Idea is to have a way to insert LM (or some simple locally run neural net) "nodes" which are given specific tasks and whose output is expected to be very constrained. Hence your example:
```
    "question -> answer: float"
```
Is very attractive here. Of course, some questions in my case would be quite abstract, but anyway. Also, multistage pipelines are also very interesting.

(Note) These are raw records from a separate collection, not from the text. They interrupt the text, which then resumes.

-- ==== Sys2Proof/Machine/Command.lean ====
section
/-!
DEFINITION. One event of the host: a command word decoded and executed (00_scope.md R6; 30_encoding.md R53), an illegal
word (60_exceptions.md R131), a reset (70_reset_and_hazards.md R150), or none (60_exceptions.md R149).
-/
namespace Sys2Proof.Machine

/-- A command word: the command it decodes to, or, where it is none, E_ILLEGAL and nothing else (60_exceptions.md
R131). -/
def runWord (w : CommandWord) (s : State) : Host.Outcome State Fault Refusal :=
  match decode w with
  | .ok i => exec i s
  | .error _ => .next (s.abort .illegal)

/-- Reset with a configuration (70_reset_and_hazards.md R150): every register, the transaction in flight, the trace and
the responses are as `State.resetWith` has them, and what the host and the transport have yet to do is untouched. An
ill-formed configuration is refused by the name of the failed check (10_state.md R12). -/
def runReset (c : Config) (s : State) : Host.Outcome State Fault Refusal :=
  match c.failedCheck with
  | some failed => .refused (.badConfig failed)
  | none =>
    .next { State.resetWith c with inputs := s.inputs, answers := s.answers, busCount := s.busCount }

/-- The RCU accepts a command only under a well-formed configuration (10_state.md R12) and with nothing in flight
(70_reset_and_hazards.md R165). -/
def State.whenReady (s : State) (go : Host.Outcome State Fault Refusal) : Host.Outcome State Fault Refusal :=
  match s.cfg.failedCheck with
  | some failed => .refused (.badConfig failed)
  | none =>
    match s.inFlight with
    | some _ => .fault .transportNeverAnswers
    | none => go

/-- The host has presented its next event. -/
def State.takeInput (s : State) : State := { s with inputs := s.inputs.tail }

/-- The next event of the host; with none the RCU is idle and holds its state (60_exceptions.md R149). -/
def runNextInput (s : State) : Host.Outcome State Fault Refusal :=
  match s.inputs with
  | [] => s.whenReady (.next s)
  | .command w :: _ => s.whenReady (runWord w s.takeInput)
  | .reset c :: _ => runReset c s.takeInput

/-- The command word whose bits are `w`, every bit from `nbits` up being zero, presented next, with nothing in flight. -/
def State.presentNext (s : State) (nbits w : Nat) : State :=
  { s with inFlight := none, inputs := .command (BitVec.ofNat 64 (w % 2 ^ nbits)) :: s.inputs }

end Sys2Proof.Machine
end

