-- ==== Sys2Proof/Machine/Core.lean ====
section
/-!
DEFINITION. The machine as the host runs it.
-/

def Sys2Proof.core : Host.Core :=
  { State := Sys2Proof.Machine.State
    Fault := Sys2Proof.Machine.Fault
    Refusal := Sys2Proof.Machine.Refusal
    step := Sys2Proof.Machine.step
    reset := Sys2Proof.Machine.State.reset }
end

[1]: loose set of bulletpoints brainstorming the idea if curious, not organised: https://kfs.mkj.lt/#audiovisllm (click to expand description)
[2]: https://vvvv.org/
by darepublic on 4/17/25, 6:44 PM
I didn't really read this extensively but to me I would want to use as much deterministic code as possible and leverage the llm as little as possible. That to me is a better portend of predictable result, lower operational costs and is a signal that nobody could just quickly reproduce the same app. I would tend to roll my own tools and not use out of the box buzz word glue to integrate my llm with other systems. And if these conditions aren't met or aren't necessary I'd figure someone else could just vibe code the same solution in no time anyway. Keep control I say! Die on the hill of control! That's not to say I'm not impressed by LLMs.. quite the opposite
by ianbutler on 4/16/25, 8:09 PM
Let's go! Super happy to see this make it's way to HN front page.
by mettamage on 4/17/25, 11:29 AM
I've noticed some of these factors myself as well. I'd love to build more AI applications like this. Currently I'm a data analyst and they don't fully appreciate that I can build stuff like this as it is not a technology oriented company.
I'd love to work on stuff like this full-time. If anyone is interested in a chat, my email is on my profile (US/EU).
by DebtDeflation on 4/16/25, 5:32 PM
> most "AI Agents" that make it to production aren't actually that agentic. The best ones are mostly just well-engineered software with LLMs sprinkled in at key points
I've been saying that forever, and I think that anyone who actually implements AI in an enterprise context has come to the same conclusion. Using the Anthropic vernacular, AI "workflows" are the solution 90% of the time and AI "agents" maybe 10%. But everyone wants the shiny new object on their CV and the LLM vendors want to bias the market in that direction because running LLMs in a loop drives token consumption through the roof.
by dphuang2 on 4/21/25, 8:10 PM
I am curious about the exceptions. Is *anybody* using an agent framework with large production usage? I suspect no, but curious to see if anybody on HN knows otherwise.
by daxfohl on 4/16/25, 10:54 PM
Also, "Don't lay off half your engineering department and try to replace with LLMs"
by nickenbank on 4/17/25, 2:45 AM
I totally agree with this. Most, if not all, frameworks or building agents are a waste of time
by silasb on 4/16/25, 5:44 PM
While not specific to 12factor question. With any of these agents and solutions how is LLM Ops being handled? Also, what's the testing strategy and how do I make sure that I don't cause regression?
by hellovai on 4/17/25, 7:12 AM
really cool to see BAML on here :) 100% align on so much of what you've said here. its really about treating LLMs as functions.
by abhishek-iiit on 4/17/25, 3:48 AM
Really curious and excited to know the experience you faces at Heroku that led to the formulation of these 12 principles
by sps44 on 4/16/25, 7:59 PM
Very good and useful summary, thank you!
by AbhishekParmar on 4/17/25, 8:56 PM
would feel blessed if someone dropped something similar but for image generation agents. Been trying to build consistent image/video generation agents and god are they unreliable
by mertleee on 4/15/25, 11:15 PM
What are your favorite open source "frameworks" for agents?
by deadbabe on 4/16/25, 5:38 PM
With all this AI-agent bullshit out there these days, the most useful AI-agent I still use in daily life is the humble floor vacuum/mopping robot.
by musicale on 4/17/25, 1:23 AM
> reliable LLM applications
add that to the list of contradictory phrases (jumbo shrimp, etc.)